#### Instructions to follow
Only lines that contain the string "extractLsb" should be returned from the material below.

#### Listed records
+===+

/-- OP 0x23 (R40). -/
def decIndirect (h : Head) : Option Instr := do
  need (h.bare && h.bZero && h.cZero)
  let a ← Src.dec h.a
  match h.fn.toNat with
  | 0 => do need (h.d == 0); some (.jr a)
  | 1 => do
    let d ← gDec h.d
    some (.callr d a)
  | _ => none

/-- OP 0x24 (R40). -/
def decRet (h : Head) : Option Instr := do
  need (h.bare && h.fn == 0 && h.d == 0 && h.bZero && h.cZero)
  let a ← Src.dec h.a
  some (.ret a)

/-- OP 0x25 (R40). -/
def decYield (h : Head) : Option Instr := do
  need (h.bare && h.d == 0 && h.a == 0 && h.bZero && h.cZero && h.fn == 0)
  some .yield

/-- OP 0x26 (R40). -/
def decWait (h : Head) : Option Instr := do
  need (h.is64 && h.mod == 0 && h.d == 0 && h.a == 0 && h.bZero && h.cZero)
  match h.fn.toNat with
  | 0 => some (.wait h.i16)
  | 1 => do need (h.i16 == 0); some .waitst
  | _ => none

/-- OP 0x30 (R40). -/
def decLd (h : Head) : Option Instr := do
  need (h.bZero && h.cZero && !modHi h.mod)
  let d ← Dst.dec h.d
  let a ← Src.dec h.a
  let o ← Disp.dec h.ext h.i16
  let m ← MemMod.dec h.mod
  match h.fn.toNat with
  | 0 => some (.ldN8 d a o m)
  | 1 => some (.ldN16 d a o m)
  | 2 => some (.ldN32 d a o m)
  | 3 => some (.ld d a o m)
  | 4 => some (.ldS8 d a o m)
  | 5 => some (.ldS16 d a o m)
  | 6 => some (.ldS32 d a o m)
  | _ => none

/-- OP 0x31 (R40). -/
def decLdbit (h : Head) : Option Instr := do
  need (h.is64 && h.fn == 0 && h.cZero && !modHi h.mod && h.i16.extractLsb' 7 9 == 0)
  let d ← Dst.dec h.d
  let a ← Src.dec h.a
  let b ← Src.dec h.b
  let m ← MemMod.dec h.mod
  some (.ldbit d a b (h.i16.extractLsb' 0 6) (h.i16.getLsbD 6) m)

/-- OP 0x32 (R40). -/
def decWinLd (h : Head) : Option Instr := do
  need (h.bZero && h.cZero && !modHi h.mod)
  let d ← Dst.dec h.d
  let a ← Src.dec h.a
  let c ← (← coordDec h.ext)
  let m ← MemMod.dec h.mod
  let k := h.fn.extractLsb' 3 3
  match (h.fn.extractLsb' 0 3).toNat with
  | 0 => some (.windowLdN8 k d a h.i16 c m)
  | 1 => some (.windowLdN16 k d a h.i16 c m)
  | 2 => some (.windowLdN32 k d a h.i16 c m)
  | 3 => some (.windowLd k d a h.i16 c m)
  | 4 => some (.windowLdS8 k d a h.i16 c m)
  | 5 => some (.windowLdS16 k d a h.i16 c m)
  | 6 => some (.windowLdS32 k d a h.i16 c m)
  | _ => none

/-- OP 0x38 (R40). -/
def decSt (h : Head) : Option Instr := do
  need (h.d == 0 && h.cZero && !modHi h.mod)
  let a ← Src.dec h.a
  let b ← Src.dec h.b
  let o ← Disp.dec h.ext h.i16
  let m ← MemMod.dec h.mod
  match h.fn.toNat with
  | 0 => some (.stN8 a b o m)
  | 1 => some (.stN16 a b o m)
  | 2 => some (.stN32 a b o m)
  | 3 => some (.st a b o m)
  | 7 => do need h.bZero; some (.stZ a o m)
  | _ => none

/-- OP 0x39 (R40). -/
def decStbit (h : Head) : Option Instr := do
  need (h.is64 && h.fn == 0 && h.d == 0 && !modHi h.mod && h.i16.extractLsb' 6 10 == 0)
  let a ← Src.dec h.a
  let b ← Src.dec h.b
  let c ← Src.dec h.c
  let m ← MemMod.dec h.mod
  some (.stbit a b c (h.i16.extractLsb' 0 6) m)

/-- OP 0x3A (R40). -/
def decWinSt (h : Head) : Option Instr := do
  need (h.d == 0 && h.cZero && !modHi h.mod)
  let a ← Src.dec h.a
  let b ← Src.dec h.b
  let c ← (← coordDec h.ext)
  let m ← MemMod.dec h.mod
  let k := h.fn.extractLsb' 3 3
  match (h.fn.extractLsb' 0 3).toNat with
  | 0 => some (.windowStN8 k a b h.i16 c m)
  | 1 => some (.windowStN16 k a b h.i16 c m)
  | 2 => some (.windowStN32 k a b h.i16 c m)
  | 3 => some (.windowSt k a b h.i16 c m)
  | 7 => do need h.bZero; some (.windowStZ k a h.i16 c m)
  | _ => none

/-- OP 0x40 (R40). -/
def decFeWord (h : Head) : Option Instr := do
  need (h.cZero && !modHi h.mod)
  let w ← WOp.dec h
  let m ← MemMod.dec h.mod
  match h.fn.toNat with
  | 0 => do
    need h.bZero
    let d ← Dst.dec h.d
    some (.take d w m)
  | 1 => do
    need (h.d == 0)
    let b ← Src.dec h.b
    some (.put w b m)
  | 2 => do
    need h.bZero
    let d ← Dst.dec h.d
    some (.peek d w m)
  | _ => none

/-- OP 0x41 (R40). -/
def decFnc (h : Head) : Option Instr := do
  need (h.is64 && h.i16 == 0 && h.d == 0 && h.a == 0 && h.bZero && h.cZero && !modHi h.mod)
  let m ← MemMod.dec h.mod
  match h.fn.toNat with
  | 0 => some (.fnc m)
  | 1 => do need (m.order == .rlx); some (.fncLt m.scope)
  | 2 => do need (m.order == .rlx); some (.fncHv m.scope)
  | _ => none

/-- OP 0x42 (R40). -/
def decCache (h : Head) : Option Instr := do
  need (h.d == 0 && h.bZero && h.cZero && !modHi h.mod)
  let a ← Src.dec h.a
  let o ← Disp.dec h.ext h.i16
  let m ← MemMod.dec h.mod
  need (m.order == .rlx)
  match h.fn.toNat with
  | 0 => some (.pref a o m.scope)
  | 1 => some (.prefw a o m.scope)
  | 2 => some (.cflush a o m.scope)
  | 3 => some (.cinval a o m.scope)
  | 4 => do need (h.is64 && h.a == 0 && h.i16 == 0); some (.isync m.scope)
  | _ => none

/-- OP 0x43 (R40). -/
def decTdecl (h : Head) : Option Instr := do
  need (h.is64 && h.fn == 0 && h.cZero && !modHi h.mod)
  let d ← Dst.dec h.d
  let a ← Src.dec h.a
  let b ← Src.dec h.b
  let m ← MemMod.dec h.mod
  some (.tdecl d a b h.i16 m)

/-- OP 0x44 (R40). -/
def decTundecl (h : Head) : Option Instr := do
  need (h.is64 && h.fn == 0 && h.bZero && h.cZero && !modHi h.mod)
  let d ← Dst.dec h.d
  let a ← Src.dec h.a
  let m ← MemMod.dec h.mod
  some (.tundecl d a h.i16 m)

/-- OP 0x45 (R40). -/
def decTfwd (h : Head) : Option Instr := do
  need (h.fn == 0 && h.cZero && !modHi h.mod)
  let d ← Dst.dec h.d
  let a ← Src.dec h.a
  let m ← MemMod.dec h.mod
  match h.ext with
  | .none => do
    let b ← Src.dec h.b
    some (.tfwd d a (.reg b) h.i16 m)
  | .x32 x => do
    need h.bZero
    let c ← Coord.dec x
    some (.tfwd d a (.coord c) h.i16 m)
  | .x64 _ => none

/-- OP 0x46 (R40). -/
def decMig (h : Head) : Option Instr := do
  need (h.fn == 0 && h.bZero && h.cZero && !modHi h.mod)
  let d ← Dst.dec h.d
  let a ← Src.dec h.a
  let o ← Disp.dec h.ext h.i16
  let m ← MemMod.dec h.mod
  need (m.order == .rlx)
  some (.mig d a o m.scope)

/-- OP 0x50 (R40). -/
def decAtomic (h : Head) : Option Instr := do
  let d ← Dst.dec h.d
  let a ← Src.dec h.a
  let b ← Src.dec h.b
  let o ← Disp.dec h.ext h.i16
  let m ← MemMod.dec h.mod
  let w := modHi h.mod
  if h.fn.toNat = 1 then do
    let c ← Src.dec h.c
    some (.cas d a b c o w m)
  else do
    need h.cZero
    match h.fn.toNat with
    | 0 => some (.swap d a b o w m)
    | 2 => some (.aadd d a b o w m)
    | 3 => some (.aand d a b o w m)
    | 4 => some (.aor d a b o w m)
    | 5 => some (.axor d a b o w m)
    | 6 => some (.amin d a b o w m)
    | 7 => some (.amax d a b o w m)
    | 8 => some (.aminn d a b o w m)
    | 9 => some (.amaxn d a b o w m)
    | 10 => some (.afadd d a b o w m)
    | _ => none

/-- OP 0x51 (R40). -/
def decReddecl (h : Head) : Option Instr := do
  need (h.is64 && h.fn == 0 && h.d == 0 && h.cZero && !modHi h.mod)
  let a ← Src.dec h.a
  let b ← Src.dec h.b
  let m ← MemMod.dec h.mod
  some (.reddecl a b h.i16 m)

/-- OP 0x52 (R40). -/
def decRedAdd (h : Head) : Option Instr := do
  need (h.is64 && h.fn == 0 && h.d == 0 && !modHi h.mod)
  let a ← Src.dec h.a
  let b ← Src.dec h.b
  let c ← Src.dec h.c
  let m ← MemMod.dec h.mod
  some (.redAdd a b c h.i16 m)

/-- OP 0x53 (R40). -/
def decRedRd (h : Head) : Option Instr := do
  need (h.is64 && h.fn == 0 && h.bZero && h.cZero && !modHi h.mod)
  let d ← Dst.dec h.d
  let a ← Src.dec h.a
  let m ← MemMod.dec h.mod
  some (.redRd d a h.i16 m)

/-- OP 0x54 (R40). -/
def decBarrier (h : Head) : Option Instr := do
  need (h.cZero && !modHi h.mod)
  let w ← WOp.dec h
  let b ← Src.dec h.b
  let m ← MemMod.dec h.mod
  match h.fn.toNat with
  | 0 => do need (h.d == 0); some (.binit w b m)
  | 1 => do
    let d ← Dst.dec h.d
    some (.barv d w b m)
  | 2 => do
    let d ← Dst.dec h.d
    some (.bwait d w b m)
  | 3 => do
    let d ← Dst.dec h.d
    some (.btest d w b m)
  | _ => none

/-- OP 0x55 (R40). -/
def decPropose (h : Head) : Option Instr := do
  need (h.is64 && h.fn == 0 && !modHi h.mod)
  let p ← pairDec h.d
  let a ← Src.dec h.a
  let b ← Src.dec h.b
  let c ← Src.dec h.c
  let m ← MemMod.dec h.mod
  some (.propose p a b c h.i16 m)

/-- OP 0x56 (R40). -/
def decDread (h : Head) : Option Instr := do
  need (h.is64 && h.fn == 0 && h.cZero && !modHi h.mod)
  let p ← pairDec h.d
  let a ← Src.dec h.a
  let b ← Src.dec h.b
  let m ← MemMod.dec h.mod
  some (.dread p a b h.i16 m)

/-- OP 0x57 (R40). -/
def decDcell (h : Head) : Option Instr := do
  need (h.is64 && h.fn == 0 && h.d == 0 && h.cZero && !modHi h.mod)
  let a ← Src.dec h.a
  let b ← Src.dec h.b
  let m ← MemMod.dec h.mod
  some (.dcell a b h.i16 m)

/-- OP 0x58 (R40). -/
def decRecycle (h : Head) : Option Instr := do
  need (h.is64 && h.fn == 0 && h.cZero && !modHi h.mod)
  let d ← Dst.dec h.d
  let a ← Src.dec h.a
  let b ← Src.dec h.b
  let m ← MemMod.dec h.mod
  some (.recycle d a b h.i16 m)

/-- OP 0x60 (R40). -/
def decVfp (h : Head) : Option Instr := do
  need (h.is64 && h.i16 == 0 && h.cZero)
  let d ← vecDec h.d
  let a ← vecDec h.a
  match h.fn.toNat with
  | 0 => do
    let b ← vecDec h.b
    let f ← FMod.dec h.mod
    some (.vadd d a b f)
  | 1 => do
    let b ← vecDec h.b
    let f ← FMod.dec h.mod
    some (.vsub d a b f)
  | 2 => do
    let b ← vecDec h.b
    let f ← FMod.dec h.mod
    some (.vmul d a b f)
  | 3 => do
    let b ← vecDec h.b
    let f ← FMod.dec h.mod
    some (.vdiv d a b f)
  | 4 => do
    let b ← vecDec h.b
    let f ← fmtDec h.mod
    some (.vmin d a b f)
  | 5 => do
    let b ← vecDec h.b
    let f ← fmtDec h.mod
    some (.vmax d a b f)
  | 6 => do
    need h.bZero
    let f ← fmtDec h.mod
    some (.vabs d a f)
  | 7 => do
    need h.bZero
    let f ← fmtDec h.mod
    some (.vneg d a f)
  | 8 => do
    need h.bZero
    let f ← FMod.dec h.mod
    some (.vsqrt d a f)
  | _ => none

+===+

#### Task solution
  need (h.is64 && h.fn == 0 && h.cZero && !modHi h.mod && h.i16.extractLsb' 7 9 == 0)
  some (.ldbit d a b (h.i16.extractLsb' 0 6) (h.i16.getLsbD 6) m)
  let k := h.fn.extractLsb' 3 3
  match (h.fn.extractLsb' 0 3).toNat with
  need (h.is64 && h.fn == 0 && h.d == 0 && !modHi h.mod && h.i16.extractLsb' 6 10 == 0)
  some (.stbit a b c (h.i16.extractLsb' 0 6) m)
  let k := h.fn.extractLsb' 3 3
  match (h.fn.extractLsb' 0 3).toNat with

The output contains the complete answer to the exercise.